Dummy Cake

Decorating By Beth02 Updated 28 Apr 2010 , 12:07pm by Phyllis52

Beth02 Posted 27 Apr 2010 , 12:09am
post #1 of 13

I won't go into the details of why I'm doing a dummy cake but I might need to do one for my friend's wedding in October. I have never done a dummy cake and need some advice. I am a bridesmaid which gives me, obviously, duties the day of the wedding. I would like to do the dummy cake as far in advance as possible so it's all ready to go on wedding day.

If I'm decorating it with fondant, how early can I do it and how long will it last?

Are there any tips/tricks for keeping to looking fresh longer?

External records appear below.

/-- Port `p` at the end of a PUSH with this status byte, in which `n` bytes were clocked: 0 for the selector byte and the
record, then the status byte, and then free bytes, since the manual does not say what the port shifts out after it (R120, R171;
log entry 29). -/
def MgmtPort.answered (m : MgmtPort) (p : MPort) (status : Byte) (n : Nat) : MgmtPort :=
  let stated := 0 :: pushOutput status
  let beyond := n - stated.length
  { m.ends ((stated ++ (List.range beyond).map fun k => Config.afterStatus p (m.drawn + k)).take n) with
    drawn := m.drawn + beyond }

/-- Port `p` after a PUSH into which these bytes were clocked, the selector byte first. With fewer than sixteen record bytes it
is discarded without a status, and the status byte shows only if its byte time is clocked (R120). -/
def MgmtPort.pushed (m : MgmtPort) (p : MPort) (bytes : List Byte) : MgmtPort :=
  match recordOf bytes.tail with
  | some r => (m.joined r).1.answered p (m.joined r).2 bytes.length
  | none => m.ends (shiftedOut [] bytes.length)

/-- The port state word that a PEEK returns at a port that is fitted; an absent port drives no output (R122, R130, R171). -/
def State.peekWord (s : State) (p : MPort) : Option (BitVec 16) :=
  let x := s.unit.pending.get p
  if s.fitted p then
    some (BitVec.ofNat 16
      ((Config.queueDepth - (s.mgmt p).commands.length) * 2048 + (s.mgmt p).responses.length * 64 +
        bitOf x.linkDown * 32 + bitOf x.portDown * 16 + bitOf x.trip * 8 + bitOf x.fault * 4 + bitOf x.fenceDone * 2))
  else none

/-- A whole transaction, by what its first byte selects (R119). A PEEK and an ignored transaction change nothing but what the
port shifts out, and a PULL is the event of its own rows. -/
def State.transact (s : State) (p : MPort) (bytes : List Byte) : State :=
  match selects bytes with
  | some .push => s.setMgmt p ((s.mgmt p).pushed p bytes)
  | some .peek => s.setMgmt p ((s.mgmt p).ends (shiftedOut (((s.peekWord p).map peekOutput).getD []) bytes.length))
  | some .pull => s
  | none => s.setMgmt p ((s.mgmt p).ends (shiftedOut [] bytes.length))

/-- PUSH (R119, R120, R130). A port that is not fitted takes no transaction, and its output is not driven. -/
def execPush (p : MPort) (bytes : List Byte) (s : State) : Result :=
  s.live fun s => if s.fitted p then s.transact p bytes else s

/-- The PULL that a port begins on the selector byte: it returns the head response, or the empty marker (R121). -/
def MgmtPort.selectPull (m : MgmtPort) : PullTransfer := { response := m.responses.head?, standing := true }

/-- PULL_SELECTOR_BYTE (R121, R130). -/
def execPullSelectorByte (p : MPort) (s : State) : Result :=
  s.live fun s =>
    if s.fitted p then s.setMgmt p { s.mgmt p with pulling := some (s.mgmt p).selectPull } else s

/-- The record that a PULL shifts out (R121). -/
def PullTransfer.output (x : PullTransfer) : List Byte :=
  match x.response with
  | some r => responseBytes r
  | none => emptyMarker

/-- The responses after a PULL: a PULL that shifted out all thirty-two bytes removes the response it returned, if that is
still the head of the queue (R121). -/
def MgmtPort.afterPull (m : MgmtPort) (x : PullTransfer) (clocked : Nat) : List Response :=
  if Config.responseBytes ≤ clocked ∧ x.standing = true ∧ x.response.isSome then m.responses.tail else m.responses

/-- A management port at the end of a PULL. A PULL whose selector byte was not a step of its own fixes its record here. -/
def MgmtPort.pulled (m : MgmtPort) (clocked : Nat) : MgmtPort :=
  let x := m.pulling.getD m.selectPull
  { m with responses := m.afterPull x clocked, pulling := none, miso := shiftedOut x.output (clocked + 1) }

/-- PULL (R121, R130). -/
def execPull (p : MPort) (clocked : Nat) (s : State) : Result :=
  s.live fun s => if s.fitted p then s.setMgmt p ((s.mgmt p).pulled clocked) else s

/-! ## Port clear (R131) -/

/-- The queues of a port after its clear. A PULL in progress keeps the copy it returns and removes nothing (R121). -/
def MgmtPort.cleared (m : MgmtPort) : MgmtPort :=
  { m with
    commands := [], responses := [], promised := false, fence := none
    pulling := m.pulling.map fun x => { x with standing := false } }

/-- Whether a posting goes to one port alone. -/
def Posting.isTo (x : Posting) (p : MPort) : Bool :=
  match x with
  | .toPort q _ => q == p
  | .toBoth _ => false

/-- A port clear (R131). The clear request that the executor sends the unit reaches it behind the executor's own earlier
postings, so a FENCE_DONE still on its way to the port is emptied with the rest (R132, R167). -/
def State.clearPort (s : State) (p : MPort) : State :=
  let s := (s.setMgmt p (s.mgmt p).cleared).setPosts .executor (s.cmd.posts.filter fun x => !x.isTo p)
  let s := s.withCmd { s.cmd with consent := s.cmd.consent.put p false }
  s.withUnit { s.unit with pending := s.unit.pending.put p noCauses, mask := s.unit.mask.put p allCauses }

Tips/Tricks for storing it?

Any other information I might need for this task?

Thanks in advance!!!!

12 replies
BlakesCakes Posted 27 Apr 2010 , 12:47am
post #2 of 13

For the most part, you can do it as far in advance as you like.

Store it in a cool (under 80 degrees) clean, dry environment out of direct light (under a cardboard box with a some small holes punched in it works very well).

If you're using pinks, purples, blues, or lavenders, you may want to invest in ChefMaster no fade purple or pink. Other brands of colors will fade badly in any type of light, and can even go a bit pale on items stored for longer periods of time.


dsilvest Posted 27 Apr 2010 , 1:10am
post #3 of 13

Make the cake as early as you want. I have found that if you dust your flowers and leaves with chalk pastel they do not fade in the light. Since this cake will not be eaten there is no worry about it being food safe. I store mine in a cool dark room covered lightly with a plastic bag. I have some that have been stored this way for 2 1/2 years and the colour has not faded when I dusted with chalk pastel.

Beth02 Posted 27 Apr 2010 , 3:56am
post #4 of 13

Thank you all!

So when you do the dummy cake, do you still use buttercream to adhere the fondant to the "cake"? i was worried that the moisture from the bc would make the fondant slimy so I wanted to check. Thanks again!

dsilvest Posted 27 Apr 2010 , 4:01am
post #5 of 13

I just spritz a bit of water on the foam - no buttercream is used.
Make sure you light sand the edges to soften them. Sharp edges tend to tear the fondant.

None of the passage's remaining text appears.